Nonetheless, the hospital reformed its patient selection standards and hired additional staff members beginning in 2013, Gaber said, and soon outcomes began to tick upward. By 2015, the year Biscamp was turned down for transplant, Methodist performed a total of 75 lung transplants, about half as many as in 2012, according to publicly reported data.
Gaber said patient privacy rules prevented him from commenting on the reasons Biscamp was turned down for transplant. But, Gaber said, cases like his should be seen as a testament to the range of treatment options offered to patients at the Texas Medical Center in Houston.
Gaber acknowledged that the hospital’s improvement efforts meant fewer patients received new lungs. He said that is a tragic consequence of the federal government’s requirement that transplant programs meet national benchmarks for one-year patient survival.
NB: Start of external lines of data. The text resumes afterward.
-- ==== Sys2Proof/Machine/Operands.lean ====
section
/-! DEFINITION. Operand forms: immediates with and without a prefix, queue registers, effective addresses, size codes
(spec/03_encoding.md R57, R64; spec/02_state.md R39; spec/05_scalar_vector.md R110, R112). -/

namespace Sys2Proof.Machine

/-- A signed immediate of 11, 13, 16 or 26 bits, below the prefix's 26 bits where there is one (R64, Table 3.7). -/
def immSigned {n : Nat} (s : State) (i : BitVec n) : Word :=
  match s.thr.pfx with
  | none => i.signExtend 64
  | some p => (p ++ i).signExtend 64

/-- An immediate extended with zeros (R64, Table 3.7). -/
def immZero {n : Nat} (s : State) (i : BitVec n) : Word :=
  match s.thr.pfx with
  | none => i.setWidth 64
  | some p => (p ++ i).setWidth 64

/-- The address of the instruction's own word (R64, R109). -/
def State.wordAddr (s : State) : LAddr := s.thr.wordAddr

/-- The address of the instruction's first word (R63). -/
def State.pc (s : State) : LAddr := s.thr.pc

/-- A queue register of the actor's core (R39). -/
def State.queue (s : State) (q : Nat) : List Word := s.here.queues.get q []
def State.setQueue (s : State) (q : Nat) (x : List Word) : State :=
  s.modHere (fun k => { k with queues := k.queues.set q x })

/-- A source of an ALU instruction: a pop of q(field[1:0]) where its flag is set, else a register; none when the queue
is empty (R39, R57). -/
def aluSource (flag : BitVec 1) (field : BitVec 5) (s : State) : Option (Word × State) :=
  if flag = 0#1 then some (s.reg field, s)
  else match s.queue (field.toNat % 4) with
    | [] => none
    | v :: t => some (v, s.setQueue (field.toNat % 4) t)

/-- The destination of an ALU instruction: a push where its flag is set, else a register; none when the queue is full
(R39, R57). DEDUCED, log entry 53. -/
def aluDest (flag : BitVec 1) (field : BitVec 5) (v : Word) (s : State) : Option State :=
  if flag = 0#1 then some (s.setReg field v)
  else if (s.queue (field.toNat % 4)).length < 16 then
    some (s.setQueue (field.toNat % 4) (s.queue (field.toNat % 4) ++ [v]))
  else none

/-- Effective address with an offset of the L format (R110). -/
def effAddr (s : State) (a : BitVec 5) (o : BitVec 13) : LAddr := (s.reg a + immSigned s o).setWidth 20

/-- Bytes of an access of size code `sz` (Table 3.2). -/
def sizeBytes (sz : Nat) : Nat := 2 ^ (sz % 4)

/-- The bytes of a load extended as size code `sz` says (Table 3.2). -/
def extendLoad (sz : Nat) (bs : List Byte) : Word :=
  let v := leNat bs
  match sz with
  | 0 => (BitVec.ofNat 8 v).signExtend 64
  | 1 => (BitVec.ofNat 16 v).signExtend 64
  | 2 => (BitVec.ofNat 32 v).signExtend 64
  | _ => BitVec.ofNat 64 v

end Sys2Proof.Machine
end

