-- ==== Sys2Proof/Machine/Checks.lean ====
section
/-! DEFINITION. The issue checks (spec/03_encoding.md R59, R61, R62, R64, R68, R69, R73; spec/02_state.md R34, R35, R37,
R38; spec/10_progress.md R222; spec/06_matrix.md R141, R143, R145): class, features, privilege and registers of every
instruction, and the one way an instruction issues. -/

namespace Sys2Proof.Machine

/-- Phase classes (R59). -/
inductive PhaseClass where
  | compute | exchange | either
  deriving DecidableEq, Repr

/-- A register that an instruction names (R33, R38): a scalar register; an ALU field that its flag turns into a queue
register; a vector register; a mask as source; a mask as destination; a shadow register; an accumulator; a semaphore; a
ring handle. -/
inductive RegName where
  | g (n : BitVec 5)
  | flagged (flag : BitVec 1) (n : BitVec 5)
  | v (n : Nat)
  | m (n : BitVec 3)
  | md (n : BitVec 3)
  | sh
  | acc (n : Nat)
  | sem (n : Nat)
  | ring (n : Nat)
  deriving DecidableEq, Repr

/-- A field raised by `k`, none where the sum does not fit (R69). -/
def addField {n : Nat} (x : BitVec n) (k : Nat) : Option (BitVec n) :=
  if x.toNat + k < 2 ^ n then some (BitVec.ofNat n (x.toNat + k)) else none

/-- An ALU field raised by `k`; a queue register stands (R68). -/
def addFlagged (flag : BitVec 1) (x : BitVec 5) (k : Nat) : Option (BitVec 5) :=
  if flag = 0#1 then addField x k else some x

/-- The phase class of an instruction (Table 3.4); the steps of other agents have none. -/
def classOf : Instr → PhaseClass
  | .add _ _ _ _ _ _ | .sub _ _ _ _ _ _ | .and _ _ _ _ _ _ | .or _ _ _ _ _ _ | .xor _ _ _ _ _ _
  | .andn _ _ _ _ _ _ | .sll _ _ _ _ _ _ | .srl _ _ _ _ _ _ | .sra _ _ _ _ _ _ | .mul _ _ _ _ _ _
  | .mulh _ _ _ _ _ _ | .div _ _ _ _ _ _ | .divu _ _ _ _ _ _ | .rem _ _ _ _ _ _ | .slt _ _ _ _ _ _
  | .sltu _ _ _ _ _ _ | .min _ _ _ _ _ _ | .max _ _ _ _ _ _ | .minu _ _ _ _ _ _ | .maxu _ _ _ _ _ _
  | .clz _ _ _ _ | .popc _ _ _ _ | .addi _ _ _ | .andi _ _ _ | .ori _ _ _ | .xori _ _ _ | .slli _ _ _
  | .srli _ _ _ | .srai _ _ _ | .rori _ _ _ | .li _ _ | .lih _ _ _ | .cskip _ _ _ _ | .cskipi _ _ _ _ | .br _
  | .jal _ | .jalr _ _ _ | .bz _ _ | .bnz _ _ | .rep _ _ _ _ _ _ | .fork _ _ _ _ | .join _ | .quit | .yield _
  | .rng _ | .rngkey _ | .semwait _ _ _ _ | .semsig _ _ _ _ | .semset _ _ _ _ | .ringwait _ _ _ _
  | .ringrsv _ _ _ _ | .ringadvHead _ _ _ | .ringadvTail _ _ _ | .ringadvWrite _ _ | .ringadvRead _ _ | .fence
  | .qfence _ | .mbxrecv _ _ _ _ | .squery _ _ _ | .umstateConfigure _ _ _ | .umstateStatus _ _ _
  | .umstateMask _ _ _ | .umstateRelease _ _ _ | .csrr _ _ | .csrw _ _ | .csrset _ _ | .csrclr _ _ | .trap _ _
  | .eret | .idle _ | .dbrk _ | .halt _ | .capq _ _ | .digest _ | .quotasetVquota _ _ | .quotasetHquota _ _
  | .quotasetSpill _ _ | .quotasetPoolAdd _ _ | .quotasetPoolRemove _ _ | .quotasetSeqRange _ _
  | .quotasetTaskRange _ _ | .keyselAssign _ _ | .keyselRelease _ _ | .keyselImport _ _ | .modesetFeatures _ _
  | .modesetSeed _ _ | .modesetRoot _ _ | .modesetSystemFlag _ _ | .modesetComputeBudget _ _
  | .modesetExchangeBudget _ _ | .modesetFrameMap _ _ | .modesetLeaf _ _ | .modesetRegister _ _
  | .modesetUnregister _ _ | .pfx _ => .either
  | .ld _ _ _ _ | .st _ _ _ _ | .amoadd _ _ _ _ | .amoswap _ _ _ _ | .amocas _ _ _ _ | .amoand _ _ _ _
  | .amoor _ _ _ _ | .amoxor _ _ _ _ | .amomin _ _ _ _ | .amomax _ _ _ _ | .vld _ _ _ _ | .vst _ _ _ _
  | .vlds _ _ _ _ | .vsts _ _ _ _ | .vgath _ _ _ _ | .vscat _ _ _ _ | .vldsh _ _ _ | .vstsh _ _ _
  | .vadd _ _ _ _ | .vsub _ _ _ _ | .vmul _ _ _ _ | .vmulh _ _ _ _ | .vmin _ _ _ _ | .vmax _ _ _ _
  | .vadds _ _ _ _ | .vsubs _ _ _ _ | .vand _ _ _ _ | .vor _ _ _ _ | .vxor _ _ _ _ | .vandn _ _ _ _
  | .vsll _ _ _ _ | .vsrl _ _ _ _ | .vsra _ _ _ _ | .vcmp _ _ _ _ _ | .vperm _ _ _ _ | .vsel _ _ _ _
  | .vshuf _ _ _ _ | .vslup _ _ _ _ | .vsldn _ _ _ _ | .vbcast _ _ _ _ | .vrsum _ _ _ | .vrmax _ _ _
  | .vrmin _ _ _ | .vhist _ _ _ | .vcmpr _ _ _ | .vpopc _ _ _ | .viota _ _ _ | .vfadd _ _ _ _ | .vfsub _ _ _ _
  | .vfmul _ _ _ _ | .vfmin _ _ _ _ | .vfmax _ _ _ _ | .vfma _ _ _ _ | .vfms _ _ _ _ | .vfnma _ _ _ _
  | .vfnms _ _ _ _ | .vexp2 _ _ _ | .vlog2 _ _ _ | .vrcp _ _ _ | .vrsq _ _ _ | .vtanh _ _ _ | .vsigm _ _ _
  | .vcvt _ _ _ _ _ | .vqmx _ _ _ _ | .vdqmx _ _ _ _ | .vxpnd _ _ _ _ _ | .vord _ _ _ | .vunord _ _ _
  | .vins _ _ _ _ | .vext _ _ _ _ | .vsplt _ _ _ | .vmrd _ _ _ | .vmwr _ _ _ | .shrd _ _ | .shwr _ _
  | .vmand _ _ _ | .vmor _ _ _ | .vmxor _ _ _ | .vmandn _ _ _ | .vmnot _ _ | .amsel _ | .vrng _ _ _
  | .mma _ _ _ _ _ _ | .mmat _ _ _ _ _ _ | .mconv _ _ _ _ _ _ | .mzero _ | .mldacc _ _ | .mstacc _ _ | .mwait
  | .cpy _ _ _ | .cpysh _ _ _ _ | .sync | .send _ _ _ | .spawn _ _ _ | .migrate _ _ | .rupd _ _ _ _ _
  | .tqpush _ _ _ _ | .tqdec _ _ | .mbxsend _ _ _ | .sfork _ _ _ _ | .ssel _ _ | .sadv _ _ | .sactpop _ _
  | .sactadd _ _ | .sret _ _ | .sprune _ _ | .smigrate _ _ _ _ | .selsub _ _ _ _ | .selget _ _ _
  | .redsub _ _ _ _ | .sjoin _ _ _ | .umsub _ _ _ | .umcommit _ _ _ | .umdirty _ _ _ | .capgive _ _ _
  | .captake _ _ => .compute
  | .xput _ _ _ | .xget _ _ _ | .xdeal _ _ _ _ | .xmcast _ _ _ _ | .xred _ _ _ _ | .xhfill _ _ _
  | .xhspill _ _ _ | .xhld _ _ _ | .xlsend _ _ _ _ | .xlrecv _ _ _ _ | .xend | .xbar _ _ => .exchange
  | .phaseBoundary | .budgetExpiry _ | .messageAccept _ _ | .handlerPreemption _ _ | .spillFullRecord _ _
  | .continuationTake _ _ | .remoteUpdateApply _ _ _ | .mailboxDelivery _ _ | .capabilityMessageDelivery _
  | .sharingCountRaise _ | .referenceRelease _ | .exchangeUnitLanding _ _ _ | .transferComplete _ _ _
  | .copyComplete _ _ | .matrixOpComplete _ _ | .hbmAccessComplete _ _ _ _ | .pageWalkComplete _ _ _
  | .waitExpired _ _ _ | .linkTimeout _ _ _ | .linkTransferComplete _ _ _ | .linkPartnerStop _ _ _ _
  | .xbarRelease _ _ _ | .finialRound _ | .oculusRound _ _ | .smigrateReply _ _ _ _ | .launchComplete
  | .replicaFlit _ _ _ _ | .refreshDue _ _ _ _ _ | .postponedRefreshIssue _ _ _ | .arbiterInterval _ _ _ _ _
  | .thermalInterval _ _ _ _ | .thermalHold _ | .thermalTrip _ | .patrolScrub _ | .wearSample _ _ _ _
  | .qtailDoorbell _ _ _ | .queueEntryFetch _ | .launch | .preempt | .contextSaveComplete | .restore
  | .hold | .release | .attest | .attestationReportDone | .register | .unregister | .debug
  | .create | .destroy | .bindvf | .bindlink | .importkey | .warm | .windowRead _ _ _
  | .windowWrite _ _ _ | .bar0RegisterWrite _ _ _ | .flitCrcReplay _ | .portDown _ | .portUp _ | .coldStart _
  | .warmStart _ | .illegalInstructionWord _ | .instructionFetchFault | .streamTableRequest _ _ _
  | .streamTableReply _ _ _ | .taskTableRequest _ _ _ | .taskTableReply _ _ _ | .privilegedOperationReply _ _ _
  | .migratedStreamAdmission _ _ | .linkPartnerIssue _ _ _ _ _ _ | .refreshComplete _ _ _ => .either

/-- The features that Table 3.4 gives for an instruction, by bit of Table 3.10; mx4 operands add mxblock (R142). -/
def featuresOf (i : Instr) : List Nat :=
  match i with
  | .mma _ _ _ x y _ | .mmat _ _ _ x y _ => if x = 6#3 || y = 6#3 then [6, 7] else [6]
  | .vld _ _ _ _ | .vst _ _ _ _ | .vlds _ _ _ _ | .vsts _ _ _ _ | .vgath _ _ _ _ | .vscat _ _ _ _
  | .vldsh _ _ _ | .vstsh _ _ _ | .vadd _ _ _ _ | .vsub _ _ _ _ | .vmul _ _ _ _ | .vmulh _ _ _ _
  | .vmin _ _ _ _ | .vmax _ _ _ _ | .vadds _ _ _ _ | .vsubs _ _ _ _ | .vand _ _ _ _ | .vor _ _ _ _
  | .vxor _ _ _ _ | .vandn _ _ _ _ | .vsll _ _ _ _ | .vsrl _ _ _ _ | .vsra _ _ _ _ | .vcmp _ _ _ _ _
  | .vperm _ _ _ _ | .vsel _ _ _ _ | .vshuf _ _ _ _ | .vslup _ _ _ _ | .vsldn _ _ _ _ | .vbcast _ _ _ _
  | .vrsum _ _ _ | .vrmax _ _ _ | .vrmin _ _ _ | .vhist _ _ _ | .vcmpr _ _ _ | .vpopc _ _ _ | .viota _ _ _
  | .vins _ _ _ _ | .vext _ _ _ _ | .vsplt _ _ _ | .vmrd _ _ _ | .vmwr _ _ _ | .shrd _ _ | .shwr _ _
  | .vmand _ _ _ | .vmor _ _ _ | .vmxor _ _ _ | .vmandn _ _ _ | .vmnot _ _ | .amsel _ => [1]
  | .vfadd _ _ _ _ | .vfsub _ _ _ _ | .vfmul _ _ _ _ | .vfmin _ _ _ _ | .vfmax _ _ _ _ | .vfma _ _ _ _
  | .vfms _ _ _ _ | .vfnma _ _ _ _ | .vfnms _ _ _ _ => [2]
  | .vexp2 _ _ _ | .vlog2 _ _ _ | .vrcp _ _ _ | .vrsq _ _ _ | .vtanh _ _ _ | .vsigm _ _ _ => [3]
  | .vcvt _ _ _ _ _ | .vxpnd _ _ _ _ _ | .vord _ _ _ | .vunord _ _ _ => [4]
  | .vqmx _ _ _ _ | .vdqmx _ _ _ _ => [4, 7]
  | .rng _ | .vrng _ _ _ | .rngkey _ => [5]
  | .mzero _ | .mldacc _ _ | .mstacc _ _ | .mwait => [6]
  | .mconv _ _ _ _ _ _ => [8]
  | .xput _ _ _ | .xget _ _ _ | .xdeal _ _ _ _ | .xmcast _ _ _ _ | .xred _ _ _ _ | .xbar _ _ => [9]
  | .xhfill _ _ _ | .xhspill _ _ _ | .xhld _ _ _ => [10]
  | .xlsend _ _ _ _ | .xlrecv _ _ _ _ => [11]
  | .send _ _ _ | .spawn _ _ _ | .migrate _ _ | .rupd _ _ _ _ _ => [12]
  | .tqpush _ _ _ _ | .tqdec _ _ => [13]
  | .mbxsend _ _ _ | .mbxrecv _ _ _ _ => [14]
  | .sfork _ _ _ _ | .ssel _ _ | .sadv _ _ | .sactpop _ _ | .sactadd _ _ | .sret _ _ | .sprune _ _
  | .squery _ _ _ => [15]
  | .smigrate _ _ _ _ => [15, 11]
  | .selsub _ _ _ _ | .selget _ _ _ | .redsub _ _ _ _ | .sjoin _ _ _ => [16]
  | .umsub _ _ _ | .umcommit _ _ _ | .umdirty _ _ _ | .umstateConfigure _ _ _ | .umstateStatus _ _ _
  | .umstateMask _ _ _ | .umstateRelease _ _ _ => [17]
  | .capgive _ _ _ | .captake _ _ | .capq _ _ => [18]
  | .digest _ => [19]
  | .add _ _ _ _ _ _ | .sub _ _ _ _ _ _ | .and _ _ _ _ _ _ | .or _ _ _ _ _ _ | .xor _ _ _ _ _ _
  | .andn _ _ _ _ _ _ | .sll _ _ _ _ _ _ | .srl _ _ _ _ _ _ | .sra _ _ _ _ _ _ | .mul _ _ _ _ _ _
  | .mulh _ _ _ _ _ _ | .div _ _ _ _ _ _ | .divu _ _ _ _ _ _ | .rem _ _ _ _ _ _ | .slt _ _ _ _ _ _
  | .sltu _ _ _ _ _ _ | .min _ _ _ _ _ _ | .max _ _ _ _ _ _ | .minu _ _ _ _ _ _ | .maxu _ _ _ _ _ _
  | .clz _ _ _ _ | .popc _ _ _ _ | .addi _ _ _ | .andi _ _ _ | .ori _ _ _ | .xori _ _ _ | .slli _ _ _
  | .srli _ _ _ | .srai _ _ _ | .rori _ _ _ | .li _ _ | .lih _ _ _ | .cskip _ _ _ _ | .cskipi _ _ _ _ | .br _
  | .jal _ | .jalr _ _ _ | .bz _ _ | .bnz _ _ | .rep _ _ _ _ _ _ | .fork _ _ _ _ | .join _ | .quit | .yield _
  | .ld _ _ _ _ | .st _ _ _ _ | .amoadd _ _ _ _ | .amoswap _ _ _ _ | .amocas _ _ _ _ | .amoand _ _ _ _
  | .amoor _ _ _ _ | .amoxor _ _ _ _ | .amomin _ _ _ _ | .amomax _ _ _ _ | .semwait _ _ _ _ | .semsig _ _ _ _
  | .semset _ _ _ _ | .ringwait _ _ _ _ | .ringrsv _ _ _ _ | .ringadvHead _ _ _ | .ringadvTail _ _ _
  | .ringadvWrite _ _ | .ringadvRead _ _ | .fence | .qfence _ | .cpy _ _ _ | .cpysh _ _ _ _ | .sync | .xend
  | .csrr _ _ | .csrw _ _ | .csrset _ _ | .csrclr _ _ | .trap _ _ | .eret | .idle _ | .dbrk _ | .halt _
  | .quotasetVquota _ _ | .quotasetHquota _ _ | .quotasetSpill _ _ | .quotasetPoolAdd _ _
  | .quotasetPoolRemove _ _ | .quotasetSeqRange _ _ | .quotasetTaskRange _ _ | .keyselAssign _ _
  | .keyselRelease _ _ | .keyselImport _ _ | .modesetFeatures _ _ | .modesetSeed _ _ | .modesetRoot _ _
  | .modesetSystemFlag _ _ | .modesetComputeBudget _ _ | .modesetExchangeBudget _ _ | .modesetFrameMap _ _
  | .modesetLeaf _ _ | .modesetRegister _ _ | .modesetUnregister _ _ | .pfx _ | .phaseBoundary
  | .budgetExpiry _ | .messageAccept _ _ | .handlerPreemption _ _ | .spillFullRecord _ _
  | .continuationTake _ _ | .remoteUpdateApply _ _ _ | .mailboxDelivery _ _ | .capabilityMessageDelivery _
  | .sharingCountRaise _ | .referenceRelease _ | .exchangeUnitLanding _ _ _ | .transferComplete _ _ _
  | .copyComplete _ _ | .matrixOpComplete _ _ | .hbmAccessComplete _ _ _ _ | .pageWalkComplete _ _ _
  | .waitExpired _ _ _ | .linkTimeout _ _ _ | .linkTransferComplete _ _ _ | .linkPartnerStop _ _ _ _
  | .xbarRelease _ _ _ | .finialRound _ | .oculusRound _ _ | .smigrateReply _ _ _ _ | .launchComplete
  | .replicaFlit _ _ _ _ | .refreshDue _ _ _ _ _ | .postponedRefreshIssue _ _ _ | .arbiterInterval _ _ _ _ _
  | .thermalInterval _ _ _ _ | .thermalHold _ | .thermalTrip _ | .patrolScrub _ | .wearSample _ _ _ _
  | .qtailDoorbell _ _ _ | .queueEntryFetch _ | .launch | .preempt | .contextSaveComplete | .restore
  | .hold | .release | .attest | .attestationReportDone | .register | .unregister | .debug
  | .create | .destroy | .bindvf | .bindlink | .importkey | .warm | .windowRead _ _ _
  | .windowWrite _ _ _ | .bar0RegisterWrite _ _ _ | .flitCrcReplay _ | .portDown _ | .portUp _ | .coldStart _
  | .warmStart _ | .illegalInstructionWord _ | .instructionFetchFault | .streamTableRequest _ _ _
  | .streamTableReply _ _ _ | .taskTableRequest _ _ _ | .taskTableReply _ _ _ | .privilegedOperationReply _ _ _
  | .migratedStreamAdmission _ _ | .linkPartnerIssue _ _ _ _ _ _ | .refreshComplete _ _ _ => [0]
“Every program that’s been flagged [by the government] shrinks,” Gaber said.
Dr. Scott Scheinin, Methodist’s lead lung transplant surgeon until late 2017, disagreed with the notion that patient selection was the main cause of below-average lung outcomes. He noted that, even when the program was treating sicker patients, the hospital was achieving above-average one-month survival rates, indicating to him that the problems weren’t related to surgical outcomes, but with the care that followed.
Scheinin said he does not believe Methodist had adequate medical staffing to care for the hospital’s huge population of lung recipients in the months following their transplants. All organ recipients are given anti-rejection medications that suppress their immune systems, making them vulnerable to illnesses and death following transplant.
“We had a slew of people who would die between eight and 14 months after transplant,” said Scheinin, who has since gone to work for a transplant program in New York. “To me, that means somebody is not paying attention to them. Something is wrong.”
When asked about Scheinin’s comments, Gaber said the hospital’s improvement efforts included hiring additional staff and strengthening post-transplant care.
Although lung outcomes have gotten better in recent years, Gaber said he and his team are continuing to look for ways to make improvements.
“This is not like a speedboat; this is like a airplane carrier,” Gaber said. “You’ve got to move it very slowly.”